Furthermore, I'm really starting to question the way CJK is encoded. We don't make every English word a separate codepoint. 97% of these CJK ideographs are just different combinations of the same few radicals. Korean seems especially weird, as they have both individual radicals and every precomposed triple (in a block that's been rearranged once or twice, on the basis that nobody was really using it yet). I'm not saying we should nix all precomposed Hanzi/Kanji, exactly, because that's a very convenient way for programs to handle text, but it seems like this system is becoming increasingly awkward for non-western languages.

I feel there's a fundamental flaw when our "universal" text encoding system can't handle the regular creation of new words in a well-understood way, for languages spoken by 1/3rd of the world's population. It's like we're issuing hardware patches for a software problem.

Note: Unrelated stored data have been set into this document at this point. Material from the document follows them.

-- ==== Sys2Proof/Syntax.lean ====
section
/-! DEFINITION. Sys2Proof/Syntax.lean: the commands the device takes, one constructor of `Instr` per row of
spec/opcode_table.json. Tile instructions are commands too: the tile's core fetches the instruction and the command is
what it decoded (R135, R136), with the guard of R128. Events that the spec lets the surroundings choose (a training
result, a temperature, the outcome of an ECC try, what another device answers) are operands. -/

namespace Sys2Proof

/-- Who issues a tile instruction and under which guard: slot, core, PG and PN (R128, R135). -/
structure Iss where
  slot : Slot
  core : Fin 4
  pg : Fin 8
  pn : Bool
deriving DecidableEq, Repr

/-- The immediate of a layout-I instruction: IMM8 of the short form or IMM32 of the long one (R135). -/
inductive Imm where
  | short (v : BitVec 8)
  | long (v : BitVec 32)
deriving DecidableEq, Repr

/-- The units of a VT beside its lanes (R112). -/
inductive VtUnit where
  | sfu | red | qnt
deriving DecidableEq, Repr

/-- The fields of a matrix instruction (R148). -/
structure MFields where
  arr : Fin 4
  bank : Bool
  bank2 : Bool
  grp : Fin 8
  grp2 : Fin 8
  gal : Fin 16
  ep : Fin 8
  fmt : Fin 16
  count : BitVec 8
  flag : Bool
  sa : R5
  sb : R5
deriving DecidableEq, Repr

/-- What another device answers to a remote access: an access error, or data with the stale mark of R313. A local access
takes its answer from the device's own state. -/
inductive Remote where
  | err
  | data (bytes : List Byte) (stale : Bool)
deriving DecidableEq, Repr

/-- A word in which errors have struck since it was last read: its byte address within the memory, and whether they are
beyond correction (R167). -/
structure Struck where
  addr : Nat
  double : Bool
deriving DecidableEq, Repr

/-- A beat requested at a case slice: master ID of R193, byte within the slice, and the 64 bytes of a write. -/
structure CaseReq where
  m : Fin 25
  addr : Nat
  wr : Option (List Byte)
deriving DecidableEq, Repr

/-- An access at a hold controller (R205); a read carries the STEP of its tile (R313). -/
inductive HoldOp where
  | read (addr n : Nat) (step : Word)
  | write (addr : Nat) (data : List Byte)
  | gadd (addr w : Nat) (v : DWord)
deriving DecidableEq, Repr

/-- How the checks of R209 and R210 turn out: the tries in order (false: the link-ECC check fails), link corrections,
and the controller's own check. -/
structure EccTries where
  tries : List Bool
  linkCe : Nat
  pathCe : Nat
  pathUe : Bool
deriving DecidableEq, Repr

/-- What the roots of the other devices of the job bring to a job-scope barrier (R247, R258): whether every one has
arrived, their flags reduced by OR and by AND, the step their CTs ask for, the OR of whether all digests agree (R307). -/
structure PeerArr where
  arrived : Bool
  orFlags : Word
  andFlags : Word
  step : Option Word
  andDigest : Word
  andNotDigest : Word
deriving DecidableEq, Repr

It is, I do not like the way CJK is being doubt with. Not to mention fonts dont include All the CJK variants of the fonts when I use the same word but need a JK variant because that is how it was suppose to be used.

Even the "C" has traditional and simplified variant.

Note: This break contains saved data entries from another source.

def F.devIdentPart : Fld := ⟨0, 16⟩
def F.devIdentStepping : Fld := ⟨16, 8⟩
def F.devBoardBoardPos : Fld := ⟨0, 3⟩
def F.devBoardSystemId : Fld := ⟨16, 12⟩
def F.devMapMapGen : Fld := ⟨0, 16⟩
def F.devMapYardsInService : Fld := ⟨16, 7⟩
def F.devMapPending : Fld := ⟨31, 1⟩
def F.devTilesMtInService : Fld := ⟨0, 11⟩
def F.devTilesVtInService : Fld := ⟨11, 9⟩
def F.devTilesCtInService : Fld := ⟨20, 7⟩
def F.yardHarvestSpareSlot : Fld := ⟨0, 5⟩
def F.yardHarvestYardState : Fld := ⟨5, 2⟩
def F.yardHarvestFurled : Fld := ⟨8, 24⟩
def F.yardFurlPendingSlots : Fld := ⟨0, 24⟩
def F.yardFurlPendingYard : Fld := ⟨31, 1⟩
def F.tileIdentKind : Fld := ⟨0, 2⟩
def F.tileIdentState : Fld := ⟨2, 2⟩
def F.tileIdentLogicalId : Fld := ⟨4, 11⟩
def F.tileIdentPhysId : Fld := ⟨16, 11⟩
def F.devNumericsNumGen : Fld := ⟨0, 8⟩
def F.devNumericsQuoinRev : Fld := ⟨8, 8⟩
def F.devNumericsSrSelftest : Fld := ⟨16, 1⟩
def F.tileMtStatusFOpen : Fld := ⟨0, 8⟩
def F.tileMtStatusAOpen : Fld := ⟨8, 8⟩
def F.tileMtStatusFQueue : Fld := ⟨16, 3⟩
def F.tileMtStatusAQueue : Fld := ⟨19, 3⟩
def F.tileMtStatusFEpq : Fld := ⟨22, 2⟩
def F.tileMtStatusAEpq : Fld := ⟨24, 2⟩
def F.tileMtStatusBanks : Fld := ⟨26, 4⟩
def F.tileMtStatusBusy : Fld := ⟨31, 1⟩
def F.tileMtGflagsSatF : Fld := ⟨0, 8⟩
def F.tileMtGflagsSatA : Fld := ⟨8, 8⟩
def F.tileMtGflagsNfF : Fld := ⟨16, 8⟩
def F.tileMtGflagsNfA : Fld := ⟨24, 8⟩
def F.tileMtStickyAccSat : Fld := ⟨0, 1⟩
def F.tileMtStickyAccNonfinite : Fld := ⟨1, 1⟩
def F.tileMtStickyEncSat : Fld := ⟨2, 1⟩
def F.tileMtStickyEncNonfinite : Fld := ⟨3, 1⟩
def F.tileMtStickyProgramFault : Fld := ⟨4, 1⟩
def F.tileMtFaultCause : Fld := ⟨0, 4⟩
def F.tileMtFaultArray : Fld := ⟨4, 1⟩
def F.tileMtFaultGroup : Fld := ⟨5, 3⟩
def F.tileMtFaultBank : Fld := ⟨8, 1⟩
def F.tileMtFaultEp : Fld := ⟨9, 3⟩
def F.tileMtFaultPc : Fld := ⟨12, 19⟩
def F.tileMtFaultValid : Fld := ⟨31, 1⟩
def F.tileMtDbgaddrArray : Fld := ⟨0, 1⟩
def F.tileMtDbgaddrGroup : Fld := ⟨1, 3⟩
def F.tileMtDbgaddrRow : Fld := ⟨4, 7⟩
def F.tileMtDbgaddrCol : Fld := ⟨11, 6⟩
def F.tileMtDbgaddrSel : Fld := ⟨17, 2⟩
def F.tileVecStickyEncSat : Fld := ⟨0, 1⟩
def F.tileVecStickyEncNonfinite : Fld := ⟨1, 1⟩
def F.tileVecStickyRedNonfinite : Fld := ⟨2, 1⟩
def F.tileVecStickyQSat : Fld := ⟨3, 1⟩
def F.tileVecStickyQNonfinite : Fld := ⟨4, 1⟩
def F.tileVtQstatusSfuQ : Fld := ⟨0, 3⟩
def F.tileVtQstatusRedQ : Fld := ⟨3, 3⟩
def F.tileVtQstatusQntQ : Fld := ⟨6, 3⟩
def F.tileVtQstatusRows : Fld := ⟨16, 16⟩
def F.tileCtCoresState : Fld := ⟨0, 8⟩
def F.tileCtCoresFaultCore : Fld := ⟨8, 2⟩
def F.tileCtCoresStepCt : Fld := ⟨31, 1⟩
def F.tileCtDescStatusQueue : Fld := ⟨0, 20⟩
def F.tileCtDescStatusBusy : Fld := ⟨20, 4⟩
def F.tileCtDescStatusStopped : Fld := ⟨24, 4⟩
def F.tileCtDescFaultEngine : Fld := ⟨0, 2⟩
def F.tileCtDescFaultSlot : Fld := ⟨2, 4⟩
def F.tileCtDescFaultSide : Fld := ⟨6, 2⟩
def F.tileCtDescFaultValid : Fld := ⟨31, 1⟩
def F.tileProgFaultCause : Fld := ⟨0, 4⟩
def F.tileProgFaultCore : Fld := ⟨4, 2⟩
def F.tileProgFaultClass : Fld := ⟨6, 5⟩
def F.tileProgFaultFn : Fld := ⟨11, 7⟩
def F.tileProgFaultMore : Fld := ⟨30, 1⟩
def F.tileProgFaultValid : Fld := ⟨31, 1⟩
def F.tileProgPcPc : Fld := ⟨0, 19⟩
def F.tileCorePcPc : Fld := ⟨0, 19⟩
def F.tileCorePcState : Fld := ⟨30, 2⟩
def F.tileEccStatusCeCount : Fld := ⟨0, 16⟩
def F.tileEccStatusUe : Fld := ⟨16, 1⟩
def F.tileEccStatusUeMaster : Fld := ⟨17, 4⟩
def F.tileEccStatusUeMore : Fld := ⟨31, 1⟩
def F.tileEccAddrAddr : Fld := ⟨0, 19⟩
def F.tileGalleyFaultGalley : Fld := ⟨0, 4⟩
def F.tileGalleyFaultKind : Fld := ⟨4, 4⟩
def F.tileGalleyFaultProd : Fld := ⟨8, 4⟩
def F.tileGalleyFaultCons : Fld := ⟨12, 4⟩
def F.tileGalleyFaultSide : Fld := ⟨16, 1⟩
def F.tileGalleyFaultNfull : Fld := ⟨17, 8⟩
def F.tileGalleyFaultValid : Fld := ⟨31, 1⟩
def F.tileGstatLoHead : Fld := ⟨0, 8⟩
def F.tileGstatLoTail : Fld := ⟨8, 8⟩
def F.tileGstatLoNfull : Fld := ⟨16, 8⟩
def F.tileGstatLoNfree : Fld := ⟨24, 8⟩
def F.tileGstatHiNres : Fld := ⟨0, 8⟩
def F.tileGstatHiNacq : Fld := ⟨8, 8⟩
def F.tileGstatHiInit : Fld := ⟨16, 1⟩
def F.tileGstatHiPstall : Fld := ⟨17, 1⟩
def F.tileGstatHiCstall : Fld := ⟨18, 1⟩
def F.yardSliceCtlBarrier : Fld := ⟨0, 4⟩
def F.yardSliceCtlArm : Fld := ⟨4, 1⟩
def F.yardCaseEccCeCount : Fld := ⟨0, 16⟩
def F.yardCaseEccUe : Fld := ⟨16, 1⟩
def F.yardCaseEccUeMaster : Fld := ⟨17, 5⟩
def F.yardCaseEccUeMore : Fld := ⟨31, 1⟩
def F.yardCaseEccAddrOffset : Fld := ⟨0, 26⟩
def F.holdStatusTrained : Fld := ⟨0, 1⟩
def F.holdStatusClearing : Fld := ⟨1, 1⟩
def F.holdStatusRepairing : Fld := ⟨2, 1⟩
def F.holdStatusSelfRefresh : Fld := ⟨3, 1⟩
def F.holdStatusChanOk : Fld := ⟨16, 16⟩
def F.holdArbFabricWt : Fld := ⟨0, 5⟩
def F.holdArbPressWt : Fld := ⟨5, 5⟩
def F.holdEccUeCount : Fld := ⟨0, 16⟩
def F.holdEccUeLayer : Fld := ⟨16, 2⟩
def F.holdEccUeUe : Fld := ⟨31, 1⟩
def F.holdPathEccCeCount : Fld := ⟨0, 16⟩
def F.holdPathEccUe : Fld := ⟨31, 1⟩
def F.holdRetirePendingPages : Fld := ⟨0, 8⟩
def F.holdRepairLeftMinRows : Fld := ⟨0, 8⟩
def F.holdRgnBaseBase : Fld := ⟨0, 23⟩
def F.holdRgnSizeSize : Fld := ⟨0, 24⟩
def F.holdRgnAttrWrite : Fld := ⟨0, 8⟩
def F.holdRgnAttrRead : Fld := ⟨8, 8⟩
def F.holdRgnAttrKind : Fld := ⟨16, 4⟩
def F.holdRgnAttrRetain : Fld := ⟨20, 1⟩
def F.holdRgnAttrValid : Fld := ⟨31, 1⟩
def F.halStatusTreeOk : Fld := ⟨0, 1⟩
def F.halStatusAbort : Fld := ⟨1, 1⟩
def F.halStatusJobLinks : Fld := ⟨2, 1⟩
def F.halDecDecision : Fld := ⟨0, 2⟩
def F.halStepCfgRelBar : Fld := ⟨0, 4⟩
def F.halStepCfgDecBar : Fld := ⟨4, 4⟩
def F.halStepCfgCommitBar : Fld := ⟨8, 4⟩
def F.halSkipSetFixed : Fld := ⟨0, 6⟩
def F.halSkipSetForme : Fld := ⟨8, 24⟩
def F.halFlagModeMode : Fld := ⟨8, 24⟩
def F.halCfgLimitExp : Fld := ⟨0, 5⟩
def F.halCfgBcScope : Fld := ⟨5, 1⟩
def F.halJobBoardPorts : Fld := ⟨0, 16⟩
def F.halJobTreeParent : Fld := ⟨0, 5⟩
def F.halJobTreeChildren : Fld := ⟨16, 16⟩
def F.halFaultKind : Fld := ⟨0, 2⟩
def F.halFaultNode : Fld := ⟨2, 7⟩
def F.halFaultValid : Fld := ⟨31, 1⟩
def F.yardRtrStatusRouterDead : Fld := ⟨0, 1⟩
def F.yardRtrStatusFailed : Fld := ⟨1, 1⟩
def F.yardRtrStatusCause : Fld := ⟨2, 2⟩
def F.yardRtrRedSat : Fld := ⟨0, 16⟩
def F.yardRtrRedNf : Fld := ⟨16, 16⟩
def F.tileXchStatusActive : Fld := ⟨0, 4⟩
def F.tileXchStatusQueued : Fld := ⟨4, 2⟩
def F.tileXchStatusAbandoned : Fld := ⟨6, 1⟩
def F.tileXchStatusPhase : Fld := ⟨16, 16⟩
def F.tileXchFaultKind : Fld := ⟨0, 3⟩
def F.tileXchFaultEntry : Fld := ⟨3, 9⟩
def F.tileXchFaultPhase : Fld := ⟨12, 16⟩
def F.tileXchFaultValid : Fld := ⟨31, 1⟩
def F.tileXchStickyRedSat : Fld := ⟨0, 1⟩
def F.tileXchStickyRedNonfinite : Fld := ⟨1, 1⟩
def F.tileHalMemberMember : Fld := ⟨0, 16⟩
def F.tileHalRbarBarrier : Fld := ⟨0, 4⟩
def F.yardSqStateClosed : Fld := ⟨0, 1⟩
def F.yardSqStateRecords : Fld := ⟨1, 7⟩
def F.yardSqStateChannels : Fld := ⟨8, 6⟩
def F.yardSqStateOutstanding : Fld := ⟨31, 1⟩
def F.yardSqCfgLimitExp : Fld := ⟨0, 5⟩
def F.yardSqSlotBaseHiBase : Fld := ⟨0, 16⟩
def F.yardSqSlotSizeUnits : Fld := ⟨0, 20⟩
def F.yardSqSlotCountCount : Fld := ⟨0, 11⟩
def F.yardSqWaveOpenOpen : Fld := ⟨0, 16⟩
def F.yardSqWavePosted : Fld := ⟨0, 16⟩
def F.yardSqWaveDone : Fld := ⟨16, 16⟩
def F.yardSqStolenLocal : Fld := ⟨0, 16⟩
def F.yardSqStolenRemote : Fld := ⟨16, 16⟩
def F.yardSqFaultKind : Fld := ⟨0, 3⟩
def F.yardSqFaultSlot : Fld := ⟨3, 5⟩
def F.yardSqFaultEntry : Fld := ⟨8, 6⟩
def F.yardSqFaultTaskId : Fld := ⟨14, 16⟩
def F.yardSqFaultMore : Fld := ⟨30, 1⟩
def F.yardSqFaultValid : Fld := ⟨31, 1⟩
def F.tileSqLandAddr : Fld := ⟨0, 19⟩
def F.tileSqHeldCount : Fld := ⟨0, 2⟩
def F.tileSqHeldTaskId : Fld := ⟨2, 16⟩
def F.pressStatusState : Fld := ⟨0, 3⟩
def F.pressStatusLayer : Fld := ⟨3, 12⟩
def F.pressStatusWait : Fld := ⟨15, 3⟩
def F.pressCfgStrict : Fld := ⟨0, 1⟩
def F.pressCfgRelLimitExp : Fld := ⟨1, 5⟩
def F.pressLtBaseHiBase : Fld := ⟨0, 7⟩
def F.pressLtCountCount : Fld := ⟨0, 13⟩
def F.pressRuleBaseHiBase : Fld := ⟨0, 7⟩
def F.pressRecOffOffset : Fld := ⟨0, 23⟩
def F.pressScaleOffOffset : Fld := ⟨0, 23⟩
def F.pressProgressADone : Fld := ⟨0, 13⟩
def F.pressProgressBDone : Fld := ⟨16, 13⟩
def F.pressReadyLayer : Fld := ⟨0, 12⟩
def F.pressCopyInLayer : Fld := ⟨0, 12⟩
def F.pressSsqCount : Fld := ⟨0, 3⟩
def F.pressSsqDropped : Fld := ⟨8, 8⟩
def F.pressSsqRejected : Fld := ⟨16, 8⟩
def F.pressSsqTimeouts : Fld := ⟨24, 8⟩
def F.pressFaultKind : Fld := ⟨0, 4⟩
def F.pressFaultLayer : Fld := ⟨4, 12⟩
def F.pressFaultPass : Fld := ⟨16, 2⟩
def F.pressFaultMore : Fld := ⟨30, 1⟩
def F.pressFaultValid : Fld := ⟨31, 1⟩
def F.pressProofStatusLive : Fld := ⟨0, 1⟩
def F.pressProofStatusRecValid : Fld := ⟨1, 1⟩
def F.pressProofStatusPrevValid : Fld := ⟨2, 1⟩
def F.pressProofStatusMirrorDue : Fld := ⟨3, 1⟩
def F.pressProofStatusRetain : Fld := ⟨4, 1⟩
def F.pressProofStatusLevel : Fld := ⟨8, 8⟩
def F.pressMirrorCfgEvery : Fld := ⟨0, 8⟩
def F.pressMirrorCfgPartner : Fld := ⟨8, 12⟩
def F.pressMirrorCtlOpen : Fld := ⟨0, 1⟩
def F.pressMirrorCtlSlot : Fld := ⟨1, 1⟩
def F.pressMirrorHeldVerified : Fld := ⟨0, 1⟩
def F.pressMirrorHeldState : Fld := ⟨1, 2⟩
def F.pressMirrorHeldSrcBoardPos : Fld := ⟨3, 3⟩
def F.pressMirrorHeldSrcSystemId : Fld := ⟨6, 12⟩
def F.lnkStatusUp : Fld := ⟨0, 1⟩
def F.lnkStatusState : Fld := ⟨1, 3⟩
def F.lnkStatusFec : Fld := ⟨4, 1⟩
def F.lnkStatusSpareOk : Fld := ⟨5, 1⟩
def F.lnkStatusWiring : Fld := ⟨6, 1⟩
def F.lnkStatusDownCause : Fld := ⟨8, 4⟩
def F.lnkCfgEnable : Fld := ⟨0, 1⟩
def F.lnkCfgFecAllow : Fld := ⟨1, 2⟩
def F.lnkCfgCalEn : Fld := ⟨3, 1⟩
def F.lnkCfgMarginMv : Fld := ⟨4, 8⟩
def F.lnkCfgErrLimit : Fld := ⟨12, 12⟩
def F.lnkCtlRetrain : Fld := ⟨0, 1⟩
def F.lnkCtlWide : Fld := ⟨1, 1⟩
def F.lnkPeerBoardPos : Fld := ⟨0, 3⟩
def F.lnkPeerSystemId : Fld := ⟨3, 12⟩
def F.lnkPeerPort : Fld := ⟨15, 4⟩
def F.lnkPeerValid : Fld := ⟨31, 1⟩
def F.lnkPlevelSupported : Fld := ⟨0, 16⟩
def F.lnkPlevelChosen : Fld := ⟨16, 8⟩
def F.lnkLanesFailed : Fld := ⟨0, 9⟩
def F.lnkLanesStruck : Fld := ⟨9, 9⟩
def F.lnkLanesSpare : Fld := ⟨18, 4⟩
def F.lnkLanesCarries : Fld := ⟨22, 4⟩
def F.lnkLanesCal : Fld := ⟨26, 4⟩
def F.lnkMarginEyeMv : Fld := ⟨0, 8⟩
def F.lnkMarginEyeUi : Fld := ⟨8, 8⟩
def F.lnkMarginCe10ms : Fld := ⟨16, 16⟩
def F.lnkSwapsSwaps : Fld := ⟨0, 16⟩
def F.lnkSwapsPasses : Fld := ⟨16, 16⟩
def F.lnkRedSat : Fld := ⟨0, 16⟩
def F.lnkRedNf : Fld := ⟨16, 16⟩
def F.lnkFaultKind : Fld := ⟨0, 4⟩
def F.lnkFaultPool : Fld := ⟨4, 3⟩
def F.lnkFaultValid : Fld := ⟨31, 1⟩
def F.lnkMapP0 : Fld := ⟨0, 5⟩
def F.lnkMapP1 : Fld := ⟨8, 5⟩
def F.lnkMapP2 : Fld := ⟨16, 5⟩
def F.lnkMapP3 : Fld := ⟨24, 5⟩
def F.hstStatusUp : Fld := ⟨0, 1⟩
def F.hstStatusHbActive : Fld := ⟨1, 1⟩
def F.hstStatusHostLost : Fld := ⟨2, 1⟩
def F.hstStatusMisses : Fld := ⟨3, 2⟩
def F.hstJobState : Fld := ⟨0, 4⟩
def F.hstJobEndCause : Fld := ⟨4, 4⟩
def F.hstJobDetail : Fld := ⟨8, 8⟩
def F.hstJobRetained : Fld := ⟨16, 1⟩
def F.hstCapsFeature : Fld := ⟨0, 8⟩
def F.hstCapsTileFeature : Fld := ⟨8, 8⟩
def F.hstCapsFormeLevel : Fld := ⟨16, 8⟩
def F.hstCmdBaseHiBase : Fld := ⟨0, 7⟩
def F.hstCmdSizeCmdLog2 : Fld := ⟨0, 4⟩
def F.hstCmdTailTail : Fld := ⟨0, 12⟩
def F.hstCmdHeadHead : Fld := ⟨0, 12⟩
def F.hstCplBaseHiBase : Fld := ⟨0, 7⟩
def F.hstCplSizeCplLog2 : Fld := ⟨0, 4⟩
def F.hstCplTailTail : Fld := ⟨0, 14⟩
def F.hstCplHeadHead : Fld := ⟨0, 14⟩
def F.hstErrBadDoorbell : Fld := ⟨0, 16⟩
def F.hstErrMbBusy : Fld := ⟨16, 16⟩
def F.hstIrqCtlMask : Fld := ⟨0, 4⟩
def F.hstIrqCtlHoldoff : Fld := ⟨8, 8⟩
def F.hstHbCountReceived : Fld := ⟨0, 16⟩
def F.hstHbCountSent : Fld := ⟨16, 16⟩
def F.hstCplPushPush : Fld := ⟨0, 1⟩
def F.bosMbCtlGo : Fld := ⟨0, 1⟩
def F.bosMbStatusAck : Fld := ⟨0, 1⟩
def F.bosMbStatusDone : Fld := ⟨1, 1⟩
def F.bosMbStatusBusy : Fld := ⟨2, 1⟩
def F.bosBootStatusStage : Fld := ⟨0, 4⟩
def F.bosBootStatusBosunReady : Fld := ⟨4, 1⟩
def F.bosBootStatusSlot : Fld := ⟨5, 1⟩
def F.bosBootStatusSlotAFail : Fld := ⟨6, 1⟩
def F.bosBootStatusIdentityOk : Fld := ⟨7, 1⟩
def F.bosBootStatusSelftestRun : Fld := ⟨8, 1⟩
def F.bosBootStatusSelftestPass : Fld := ⟨9, 1⟩
def F.bosBootStatusWarm : Fld := ⟨10, 1⟩
def F.bosBootStatusCause : Fld := ⟨12, 4⟩
def F.bosFwSvnSvn : Fld := ⟨0, 16⟩
def F.bosFwSvnMinSvn : Fld := ⟨16, 16⟩
def F.bosSecOwner : Fld := ⟨0, 1⟩
def F.bosSecRequireSigned : Fld := ⟨1, 1⟩
def F.bosSecDebug : Fld := ⟨2, 1⟩
def F.bosSecScope : Fld := ⟨3, 4⟩
def F.bosSecServiceSigner : Fld := ⟨7, 1⟩
def F.bosSecNonceValid : Fld := ⟨8, 1⟩
def F.bosManifestHalf : Fld := ⟨0, 1⟩
def F.bosManifestAppends : Fld := ⟨1, 15⟩
def F.bosManifestFreeKib : Fld := ⟨16, 16⟩
def F.devFaultCfgReplayLimit : Fld := ⟨0, 8⟩
def F.devAbortBlock : Fld := ⟨0, 8⟩
def F.devAbortKind : Fld := ⟨8, 8⟩
def F.devAbortInstance : Fld := ⟨16, 12⟩
def F.devAbortPeer : Fld := ⟨28, 1⟩
def F.devAbortValid : Fld := ⟨31, 1⟩
def F.devReplaysTotal : Fld := ⟨0, 16⟩
def F.devReplaysConsec : Fld := ⟨16, 8⟩
def F.devReplaceCauses : Fld := ⟨0, 7⟩
def F.devReplaceCausesBoot : Fld := ⟨7, 2⟩
def F.devReplaceAsserted : Fld := ⟨31, 1⟩
def F.devAgeSelIsland : Fld := ⟨0, 7⟩
def F.devAgeDataSlackMin : Fld := ⟨0, 8⟩
def F.devAgeDataVSteps : Fld := ⟨8, 8⟩
def F.devAgeDataBinsLost : Fld := ⟨16, 4⟩
def F.devAgeDataGuardHit : Fld := ⟨20, 1⟩
def F.devAgeDataMarginOut : Fld := ⟨21, 1⟩
def F.devAgeWorstIsland : Fld := ⟨0, 7⟩
def F.devAgeWorstSlack : Fld := ⟨8, 8⟩
def F.devAgeWorstSamples : Fld := ⟨16, 16⟩
def F.bosBistStatusState : Fld := ⟨0, 2⟩
def F.bosBistStatusScope : Fld := ⟨2, 2⟩
def F.bosBistStatusIndex : Fld := ⟨4, 6⟩
def F.bosBistStatusQueued : Fld := ⟨10, 4⟩
def F.bosBistStatusLastPass : Fld := ⟨14, 1⟩
def F.bosBistFailsFailed : Fld := ⟨0, 16⟩
def F.bosBistFailsTested : Fld := ⟨16, 16⟩
def F.bosBistFirstUnit : Fld := ⟨0, 12⟩
def F.bosSpareTestRounds : Fld := ⟨0, 16⟩
def F.bosSpareTestLastYard : Fld := ⟨16, 6⟩
def F.bosSpareTestDeferred : Fld := ⟨22, 1⟩
def F.pwrStatusReef : Fld := ⟨0, 2⟩
def F.pwrStatusSrc : Fld := ⟨2, 4⟩
def F.pwrStatusWarn : Fld := ⟨6, 1⟩
def F.pwrStatusHold : Fld := ⟨7, 1⟩
def F.pwrStatusPwrGood : Fld := ⟨8, 1⟩
def F.pwrLimitSustainedW : Fld := ⟨0, 10⟩
def F.pwrLimitPeakW : Fld := ⟨16, 10⟩
def F.pwrNowW10ms : Fld := ⟨0, 10⟩
def F.pwrNowW1ms : Fld := ⟨16, 10⟩
def F.pwrVinMv : Fld := ⟨0, 12⟩
def F.pwrVinAmps : Fld := ⟨16, 10⟩
def F.pwrDipLastMin : Fld := ⟨0, 4⟩
def F.pwrDipMinMv : Fld := ⟨4, 12⟩
def F.pwrDipTotal : Fld := ⟨16, 16⟩
def F.pwrIslSelIsland : Fld := ⟨0, 7⟩
def F.pwrIslDataMv : Fld := ⟨0, 10⟩
def F.pwrIslDataMhz : Fld := ⟨10, 12⟩
def F.pwrIslDataLevel : Fld := ⟨22, 2⟩
def F.pwrIslDataLock : Fld := ⟨24, 1⟩
def F.pwrThermTjMax : Fld := ⟨0, 8⟩
def F.pwrThermSensor : Fld := ⟨8, 7⟩
def F.pwrThermTripped : Fld := ⟨15, 1⟩
def F.pwrThermTjPeak : Fld := ⟨16, 8⟩
def F.pwrThermCfgStart : Fld := ⟨0, 8⟩
def F.pwrAlertSupplyQuality : Fld := ⟨0, 1⟩
def F.pwrAlertThermWarn : Fld := ⟨1, 1⟩
def F.pwrAlertPowerCap : Fld := ⟨2, 1⟩
def F.pwrAlertRefLoss : Fld := ⟨3, 1⟩
def F.pwrAlertMask : Fld := ⟨8, 4⟩
def F.clkRefRefOk : Fld := ⟨0, 1⟩
def F.clkRefPpm : Fld := ⟨8, 8⟩
def F.clkRefLosses : Fld := ⟨16, 16⟩
def F.clkTbCfgAlign : Fld := ⟨0, 1⟩
def F.clkTbCfgEdges : Fld := ⟨16, 16⟩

Fortunately I think Unicode is pretty much done for Alphabetical languages. Someday if CJK design Unicode isn't good enough breaking it off to something better isn't entire impossible.

Emojis literally are an evolution in human written language. They started with youth texting and are now showing up in business emails. I predict that within 50 years we'll see emojis as a routine component of New York Times articles.
Now you're getting into the definition of "writing". I would say I've only seen emoji typed, not written. (Before anyone asks: yes, I've seen cuneiform written. I have some interesting friends.) If you count any visual communication that is typed on a phone under the greater umbrella of "writing", then we could also include colors, styles, orientation, funny fonts, image memes, animation, etc. There's no end to the possible visual communication that people might want to transmit digitally.

Where do you draw the line? I draw it at "anything in or using a language that people might write in the absence of computers, which they would then reasonably want to store and transmit using a computer". I don't include "any possible visual communication that can occur using a computer". That's far too broad to define "text", or be part of any existing "language", which are the stated goals of Unicode.

I'm not going to hold my breath on this one. Emojis have an air of informality that is not appropriate in many circumstances. Imagine writing a death notice with emojis
Well one could use U+1303F.

But you wait until Maya script gets into Unicode. You'll have at least three different Maya codepoints for death. (-: